Pouvez-vous revenir sur ce moment de votre existence, où presque d’un coup, vous perdez tout : travail, famille, logement. Comment êtes-vous parvenu à absorber un tel choc, survenu aussi rapidement que violemment ?
Quand on voit un SDF, on ne comprend pas le cheminement qui l’a mené à la rue. Il faut savoir que souvent, c’est un engrenage : tout arrive en même temps et on ne sait pas par quel bout le prendre. Perte d’emploi, tension dans le couple, huissier, logement, ATD : avant de le vivre à mon insu, je n’avais pas conscience qu’on pouvait descendre aussi vite et aussi profondément. Le plus gros choc, c’est indéniablement la perte du logement. A ce moment, on se prend un véritable KO et on se retrouve vite dans une situation de honte et d’isolement. Mais en même temps, et paradoxalement, pour ma part, mon expulsion fut presque un soulagement : on se dit que ça y est, on n’a plus rien du tout, donc plus rien à perdre. Mais rapidement, on comprend que, pour sortir la tête de l’eau, il va falloir mener une bataille, ne serait-ce que pour survivre. D’ailleurs, je n’ai jamais autant travaillé que pendant cette période, non pas pour retrouver un emploi mais pour purement et simplement essayer de subvenir à mes besoins. Aujourd’hui je peux l’assurer : ce n’est jamais la faute de la personne qui est dans la rue ; se retrouver dans cette situation, ça abîme n’importe quel être humain, et rien ne peut le justifier, surtout pas des soi-disant erreurs de parcours ou un fantasmé manque de volonté de s’en sortir.
Eu égard à votre expérience, pensez-vous que les droits à dire, et surtout à être entendu, sont inégalement distribués ?

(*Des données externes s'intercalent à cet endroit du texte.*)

-- ==== Sys2Proof/Laws/FrameSense.lean ====
section
/-! SUPPORT. Laws/FrameSense.lean: what the operations of Machine/Sense.lean may change (f_only; f_step after what went before), and
that each keeps the memories' canonical form (f_wf). -/

set_option Elab.async false
set_option linter.all false

namespace Sys2Proof.Machine

theorem State.snsUp_only (s : State) (f : Sense → Sense) : Only [.sense] s (State.snsUp s f) := by
  unfold State.snsUp
  try dsimp only
  repeat' (first | (with_reducible exact Only.refl _ _) | (with_reducible apply Only.ite) | (with_reducible apply Only.ite_fst) | (with_reducible apply Only.foldl (hg := fun _ _ => ?_)) | (with_reducible apply Only.foldl_fst (hg := fun _ _ => ?_)) | split | dsimp only | (with_reducible apply only_with_sense_step (hm := by decide)))
theorem State.snsUp_step {l₀ : List Part} {s₀ : State} (s : State) (f : Sense → Sense) (h₀ : Only l₀ s₀ s) (hm : [.sense] ⊆ l₀) : Only l₀ s₀ (State.snsUp s f) :=
  h₀.step (State.snsUp_only s f) hm

theorem State.sliceUp_only (s : State) (n : Nat) (f : SliceSt → SliceSt) : Only [.sense] s (State.sliceUp s n f) := by
  unfold State.sliceUp
  try dsimp only
  repeat' (first | (with_reducible exact Only.refl _ _) | (with_reducible apply Only.ite) | (with_reducible apply Only.ite_fst) | (with_reducible apply State.snsUp_step (hm := by decide)) | (with_reducible apply Only.foldl (hg := fun _ _ => ?_)) | (with_reducible apply Only.foldl_fst (hg := fun _ _ => ?_)) | split | dsimp only)
theorem State.sliceUp_step {l₀ : List Part} {s₀ : State} (s : State) (n : Nat) (f : SliceSt → SliceSt) (h₀ : Only l₀ s₀ s) (hm : [.sense] ⊆ l₀) : Only l₀ s₀ (State.sliceUp s n f) :=
  h₀.step (State.sliceUp_only s n f) hm

theorem State.inputUp_only (s : State) (i : Nat) (f : SnsInput → SnsInput) : Only [.sense] s (State.inputUp s i f) := by
  unfold State.inputUp
  try dsimp only
  repeat' (first | (with_reducible exact Only.refl _ _) | (with_reducible apply Only.ite) | (with_reducible apply Only.ite_fst) | (with_reducible apply State.snsUp_step (hm := by decide)) | (with_reducible apply Only.foldl (hg := fun _ _ => ?_)) | (with_reducible apply Only.foldl_fst (hg := fun _ _ => ?_)) | split | dsimp only)
theorem State.inputUp_step {l₀ : List Part} {s₀ : State} (s : State) (i : Nat) (f : SnsInput → SnsInput) (h₀ : Only l₀ s₀ s) (hm : [.sense] ⊆ l₀) : Only l₀ s₀ (State.inputUp s i f) :=
  h₀.step (State.inputUp_only s i f) hm

theorem showSpares_only (s : State) : Only [.regs] s (showSpares s) := by
  unfold showSpares
  try dsimp only
  repeat' (first | (with_reducible exact Only.refl _ _) | (with_reducible apply Only.ite) | (with_reducible apply Only.ite_fst) | (with_reducible apply State.set_step (hm := by decide)) | (with_reducible apply Only.foldl (hg := fun _ _ => ?_)) | (with_reducible apply Only.foldl_fst (hg := fun _ _ => ?_)) | split | dsimp only)
theorem showSpares_step {l₀ : List Part} {s₀ : State} (s : State) (h₀ : Only l₀ s₀ s) (hm : [.regs] ⊆ l₀) : Only l₀ s₀ (showSpares s) :=
  h₀.step (showSpares_only s) hm

theorem loseFirst_only (s : State) (v : Conv) (known : Nat) : Only [.regs, .sense] s (loseFirst s v known) := by
  unfold loseFirst
  try dsimp only
  repeat' (first | (with_reducible exact Only.refl _ _) | (with_reducible apply Only.ite) | (with_reducible apply Only.ite_fst) | (with_reducible apply State.raise_step (hm := by decide)) | (with_reducible apply State.inputUp_step (hm := by decide)) | (with_reducible apply Only.foldl (hg := fun _ _ => ?_)) | (with_reducible apply Only.foldl_fst (hg := fun _ _ => ?_)) | split | dsimp only)
theorem loseFirst_step {l₀ : List Part} {s₀ : State} (s : State) (v : Conv) (known : Nat) (h₀ : Only l₀ s₀ s) (hm : [.regs, .sense] ⊆ l₀) : Only l₀ s₀ (loseFirst s v known) :=
  h₀.step (loseFirst_only s v known) hm

theorem retireSliceNow_only (s : State) (n : Nat) : Only [.regs, .sense, .bkg] s (retireSliceNow s n) := by
  unfold retireSliceNow
  try dsimp only
  repeat' (first | (with_reducible exact Only.refl _ _) | (with_reducible apply Only.ite) | (with_reducible apply Only.ite_fst) | (with_reducible apply State.raise_step (hm := by decide)) | (with_reducible apply queueRetire_step (hm := by decide)) | (with_reducible apply State.set_step (hm := by decide)) | (with_reducible apply loseFirst_step (hm := by decide)) | (with_reducible apply State.sliceUp_step (hm := by decide)) | (with_reducible apply showSpares_step (hm := by decide)) | (with_reducible apply Only.foldl (hg := fun _ _ => ?_)) | (with_reducible apply Only.foldl_fst (hg := fun _ _ => ?_)) | split | dsimp only)
theorem retireSliceNow_step {l₀ : List Part} {s₀ : State} (s : State) (n : Nat) (h₀ : Only l₀ s₀ s) (hm : [.regs, .sense, .bkg] ⊆ l₀) : Only l₀ s₀ (retireSliceNow s n) :=
  h₀.step (retireSliceNow_only s n) hm

theorem reportCompare_only (s : State) (c : Nat) : Only [.regs, .gates, .loops] s (reportCompare s c) := by
  unfold reportCompare
  try dsimp only
  repeat' (first | (with_reducible exact Only.refl _ _) | (with_reducible apply Only.ite) | (with_reducible apply Only.ite_fst) | (with_reducible apply gatePush_step (hm := by decide)) | (with_reducible apply Only.foldl (hg := fun _ _ => ?_)) | (with_reducible apply Only.foldl_fst (hg := fun _ _ => ?_)) | split | dsimp only | (with_reducible apply only_with_loops_step (hm := by decide)))
theorem reportCompare_step {l₀ : List Part} {s₀ : State} (s : State) (c : Nat) (h₀ : Only l₀ s₀ s) (hm : [.regs, .gates, .loops] ⊆ l₀) : Only l₀ s₀ (reportCompare s c) :=
  h₀.step (reportCompare_only s c) hm

theorem compare_only (s : State) (i : Nat) (y : Int) : Only [.regs, .conds, .gates, .sense, .loops] s (compare s i y) := by
  unfold compare
  try dsimp only
  repeat' (first | (with_reducible exact Only.refl _ _) | (with_reducible apply Only.ite) | (with_reducible apply Only.ite_fst) | (with_reducible apply State.inputUp_step (hm := by decide)) | (with_reducible apply reportCompare_step (hm := by decide)) | (with_reducible apply State.cond_step (hm := by decide)) | (with_reducible apply Only.foldl (hg := fun _ _ => ?_)) | (with_reducible apply Only.foldl_fst (hg := fun _ _ => ?_)) | split | dsimp only)
theorem compare_step {l₀ : List Part} {s₀ : State} (s : State) (i : Nat) (y : Int) (h₀ : Only l₀ s₀ s) (hm : [.regs, .conds, .gates, .sense, .loops] ⊆ l₀) : Only l₀ s₀ (compare s i y) :=
  h₀.step (compare_only s i y) hm

theorem comparatorsAtUpdate_only (s : State) : Only [.regs, .conds, .gates, .sense, .loops] s (comparatorsAtUpdate s) := by
  unfold comparatorsAtUpdate
  try dsimp only
  repeat' (first | (with_reducible exact Only.refl _ _) | (with_reducible apply Only.ite) | (with_reducible apply Only.ite_fst) | (with_reducible apply reportCompare_step (hm := by decide)) | (with_reducible apply State.cond_step (hm := by decide)) | (with_reducible apply State.inputUp_step (hm := by decide)) | (with_reducible apply Only.foldl (hg := fun _ _ => ?_)) | (with_reducible apply Only.foldl_fst (hg := fun _ _ => ?_)) | split | dsimp only)
theorem comparatorsAtUpdate_step {l₀ : List Part} {s₀ : State} (s : State) (h₀ : Only l₀ s₀ s) (hm : [.regs, .conds, .gates, .sense, .loops] ⊆ l₀) : Only l₀ s₀ (comparatorsAtUpdate s) :=
  h₀.step (comparatorsAtUpdate_only s) hm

Bien sûr, à commencer par la temporalité. On ne s’intéresse aux SDF dans les médias que pendant la trêve hivernale : il faut cesser cette politique de la température. Il faut également sortir du cliché de l’archétype du SDF sale, alcoolique et complètement dérangé – je rappelle que de plus en plus de travailleurs précaires, des messieurs tout le monde en somme, sont contraints de dormir dans leur bagnole faute de pouvoir bénéficier d’un logement. Il faut aussi donner la parole aux SDF en prenant en compte leur diversité. Si moi j’ai pu bénéficier d’un temps de parole à la télévision, c’est aussi sans doute parce que je suis français, blond aux yeux bleus et que je ne m’exprime pas trop mal, je suis donc un bon client pour la télé comme cela se dit. Il faut sortir de cette logique. Et surtout, ne jamais cesser de répéter que le logement devrait et doit être une priorité pour n’importe quel gouvernement, car on ne peut pas se construire en tant qu’individu si on n’a pas un toit, c’est un confort indispensable et même un droit vital.
Après une longue période de chômage, vous retrouvez du boulot, au sein d’une PME, nommée MSS. A ce moment-là, dans quel état d’esprit êtes-vous ?
Clairement, je suis remonté comme une horloge. Pour moi, on me donne une seconde chance, que je suis prêt à saisir peu importe le prix à payer. Tout simplement parce que je savais qu’avec un travail, s’offrirait à moi un horizon moins sombre : j’allais pouvoir postuler pour bénéficier d’un logement, et surtout, je retrouvais une fonction dans la société. Car sans travail, on est complètement marginalisé : la première chose qu’on demande à quelqu’un quand on le rencontre c’est « que fais-tu dans la vie ?» Et quand tu réponds que tu n’as pas de travail et que tu es sans domicile fixe, que ton compte bancaire c’est un livret A (rire), les gens s’écartent et te regardent comme une personne atteinte d’une maladie grave.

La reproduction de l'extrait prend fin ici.